>>
-- ==== Sys2Proof/Laws/Regs.lean ====
section
/-!
SUPPORT. The register store: what a read gives after a write, at the register and at the others, and what a field reads after it has
been set.
-/
namespace Sys2Proof.Machine

theorem regsGet_erase_self (l : List (Nat × Word)) (off : Nat) : regsGet (regsErase l off) off = none := by
  induction l with
  | nil => rfl
  | cons e l ih =>
    obtain ⟨a, w⟩ := e
    unfold regsErase at ih ⊢
    by_cases h : a = off <;> simp [h, regsGet, ih]

theorem regsGet_erase_ne (l : List (Nat × Word)) {off x : Nat} (h : x ≠ off) :
    regsGet (regsErase l off) x = regsGet l x := by
  induction l with
  | nil => rfl
  | cons e l ih =>
    obtain ⟨a, w⟩ := e
    unfold regsErase at ih ⊢
    by_cases ha : a = off
    · subst ha
      simp [regsGet, ih, Ne.symm h]
    · simp [ha, regsGet, ih]

theorem regsGet_insert_ne (l : List (Nat × Word)) {off x : Nat} (w : Word) (h : x ≠ off) :
    regsGet (regsInsert l off w) x = regsGet l x := by
  induction l with
  | nil => simp [regsInsert, regsGet, Ne.symm h]
  | cons e l ih =>
    obtain ⟨a, v⟩ := e
    unfold regsInsert
    split <;> simp [regsGet, ih, Ne.symm h]

theorem regsGet_insert_self (l : List (Nat × Word)) {off : Nat} (w : Word) (h : regsGet l off = none) :
    regsGet (regsInsert l off w) off = some w := by
  induction l with
  | nil => simp [regsInsert, regsGet]
  | cons e l ih =>
    obtain ⟨a, v⟩ := e
    have ha : a ≠ off := by
      intro ha
      simp [regsGet, ha] at h
    simp only [regsGet, ha, if_false] at h
    unfold regsInsert
    split <;> simp [regsGet, ha, ih h]

@[simp] theorem rd_put_self (s : State) (off : Nat) (w : Word) : (s.put off w).rd off = w := by
  unfold State.put State.rd
  split
  · rename_i h
    simp [regsGet_erase_self, ← h]
  · simp [regsGet_insert_self _ _ (regsGet_erase_self _ _)]

theorem rd_put_ne (s : State) {off x : Nat} (w : Word) (h : x ≠ off) : (s.put off w).rd x = s.rd x := by
  unfold State.put State.rd
  split
  · simp [regsGet_erase_ne _ h]
  · simp [regsGet_insert_ne _ _ h, regsGet_erase_ne _ h]

theorem rd_put (s : State) (off x : Nat) (w : Word) : (s.put off w).rd x = if x = off then w else s.rd x := by
  split
  · rename_i h
    subst h
    simp
  · rename_i h
    exact rd_put_ne s w h

/-- A write of a register touches only the register store. -/
theorem put_eq (s : State) (off : Nat) (w : Word) : ∃ l, s.put off w = { s with regs := l } := ⟨_, rfl⟩

theorem fld_of_rd_eq {s t : State} (f : Fld) (h : t.rd f.off = s.rd f.off) : t.fld f = s.fld f := by
  simp [State.fld, State.rdN, h]

theorem rd_setFld_ne (s : State) (f : Fld) (v : Nat) {x : Nat} (h : x ≠ f.off) : (s.setFld f v).rd x = s.rd x :=
  rd_put_ne s _ h

theorem fld_setFld_ne (s : State) (f g : Fld) (v : Nat) (h : g.off ≠ f.off) : (s.setFld f v).fld g = s.fld g :=
  fld_of_rd_eq g (rd_setFld_ne s f v h)

theorem fld_put_ne (s : State) (off : Nat) (w : Word) (g : Fld) (h : g.off ≠ off) : (s.put off w).fld g = s.fld g :=
  fld_of_rd_eq g (rd_put_ne s w h)

theorem testBit_mask (f : Fld) (h : f.lo + f.w ≤ 32) (i : Nat) :
    f.mask.toNat.testBit i = (decide (f.lo ≤ i) && decide (i < f.lo + f.w)) := by
  have hlt : (2 ^ f.w - 1) * 2 ^ f.lo < 2 ^ 32 := by
    have h1 : (2 ^ f.w - 1) * 2 ^ f.lo < 2 ^ f.w * 2 ^ f.lo :=
      Nat.mul_lt_mul_of_pos_right (by have := Nat.two_pow_pos f.w; omega) (Nat.two_pow_pos _)
    rw [← Nat.pow_add] at h1
    exact lt_of_lt_of_le h1 (Nat.pow_le_pow_right (by omega) (by omega))
  rw [Fld.mask, BitVec.toNat_ofNat, Nat.mod_eq_of_lt hlt, Nat.testBit_mul_two_pow, Nat.testBit_two_pow_sub_one]
  by_cases h1 : f.lo ≤ i <;> simp [h1] <;> omega

theorem testBit_ins (f : Fld) (h : f.lo + f.w ≤ 32) (w : Word) (v i : Nat) :
    (f.ins w v).toNat.testBit i =
      if f.lo ≤ i ∧ i < f.lo + f.w then v.testBit (i - f.lo) else w.toNat.testBit i := by
  have hlt : v % 2 ^ f.w * 2 ^ f.lo < 2 ^ 32 := by
    have h1 : v % 2 ^ f.w * 2 ^ f.lo < 2 ^ f.w * 2 ^ f.lo :=
      Nat.mul_lt_mul_of_pos_right (Nat.mod_lt _ (Nat.two_pow_pos _)) (Nat.two_pow_pos _)
    rw [← Nat.pow_add] at h1
    exact lt_of_lt_of_le h1 (Nat.pow_le_pow_right (by omega) (by omega))
  have hm := testBit_mask f h i
  rw [Fld.ins, BitVec.toNat_or, Nat.testBit_or, BitVec.toNat_and, Nat.testBit_and, BitVec.toNat_ofNat,
    Nat.mod_eq_of_lt hlt, Nat.testBit_mul_two_pow, Nat.testBit_mod_two_pow]
  by_cases hi : i < 32
  · rw [show (~~~f.mask).toNat.testBit i = !f.mask.toNat.testBit i by
      rw [← BitVec.getLsbD, ← BitVec.getLsbD, BitVec.getLsbD_not]; simp [hi], hm]
    by_cases h1 : f.lo ≤ i <;> by_cases h2 : i < f.lo + f.w <;> simp [h1, h2] <;> omega
  · have hw : w.toNat.testBit i = false := Nat.testBit_lt_two_pow (lt_of_lt_of_le w.isLt (Nat.pow_le_pow_right (by omega) (by omega)))
    have h2 : ¬ i < f.lo + f.w := by omega
    by_cases h1 : f.lo ≤ i
    · simp [hw, h1, h2]
      omega
    · simp [hw, h1]

theorem testBit_fieldN (x lo w i : Nat) : (fieldN x lo w).testBit i = (decide (i < w) && x.testBit (lo + i)) := by
  rw [fieldN, Nat.testBit_mod_two_pow, Nat.testBit_div_two_pow, Nat.add_comm]

/-- A field reads what it was set to, modulo its width. -/
theorem fld_setFld_self (s : State) (f : Fld) (v : Nat) (h : f.lo + f.w ≤ 32) :
    (s.setFld f v).fld f = v % 2 ^ f.w := by
  apply Nat.eq_of_testBit_eq
  intro i
  simp only [State.fld, State.rdN, State.setFld, rd_put_self, testBit_fieldN, testBit_ins f h, Nat.testBit_mod_two_pow]
  by_cases hi : i < f.w <;> simp [hi]

/-- Setting a field leaves a field of the same register that does not meet it. -/
theorem fld_setFld_disjoint (s : State) (f g : Fld) (v : Nat) (h : f.lo + f.w ≤ 32)
    (hd : g.lo + g.w ≤ f.lo ∨ f.lo + f.w ≤ g.lo) : (s.setFld f v).fld g = s.fld g := by
  by_cases ho : g.off = f.off
  · apply Nat.eq_of_testBit_eq
    intro i
    simp only [State.fld, State.rdN, State.setFld, testBit_fieldN, ho, rd_put_self, testBit_ins f h]
    by_cases hi : i < g.w
    · simp [hi]
      intro h1 h2
      omega
    · simp [hi]
  · exact fld_setFld_ne s f g v ho

/-- The bits of a word outside a mask that covers a field do not change when the field is set. -/
theorem ins_outside (f : Fld) (w : Word) (v : Nat) (m : Word) (hf : f.lo + f.w ≤ 32)
    (h : f.mask &&& ~~~m = 0) : f.ins w v &&& ~~~m = w &&& ~~~m := by
  apply BitVec.eq_of_getLsbD_eq
  intro i hi
  have hm := congrArg (fun x : Word => x.getLsbD i) h
  have h1 := testBit_ins f hf w v i
  have h2 := testBit_mask f hf i
  rw [BitVec.testBit_toNat] at h1 h2
  simp only [BitVec.getLsbD_and, h2] at hm
  simp only [BitVec.getLsbD_and, h1, BitVec.testBit_toNat]
  by_cases hin : f.lo ≤ i ∧ i < f.lo + f.w
  · simp [hin.1, hin.2] at hm
    simp [hm hi]
  · simp [hin]

end Sys2Proof.Machine
end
<<
# Try it:
Starting with the first line of the data above, copy each line exactly until you reach the line with "namespace Sys2Proof.Machine"; include that line as well.

# Solution to this problem:
-- ==== Sys2Proof/Laws/Regs.lean ====
section
/-!
SUPPORT. The register store: what a read gives after a write, at the register and at the others, and what a field reads after it has
been set.
-/
namespace Sys2Proof.Machine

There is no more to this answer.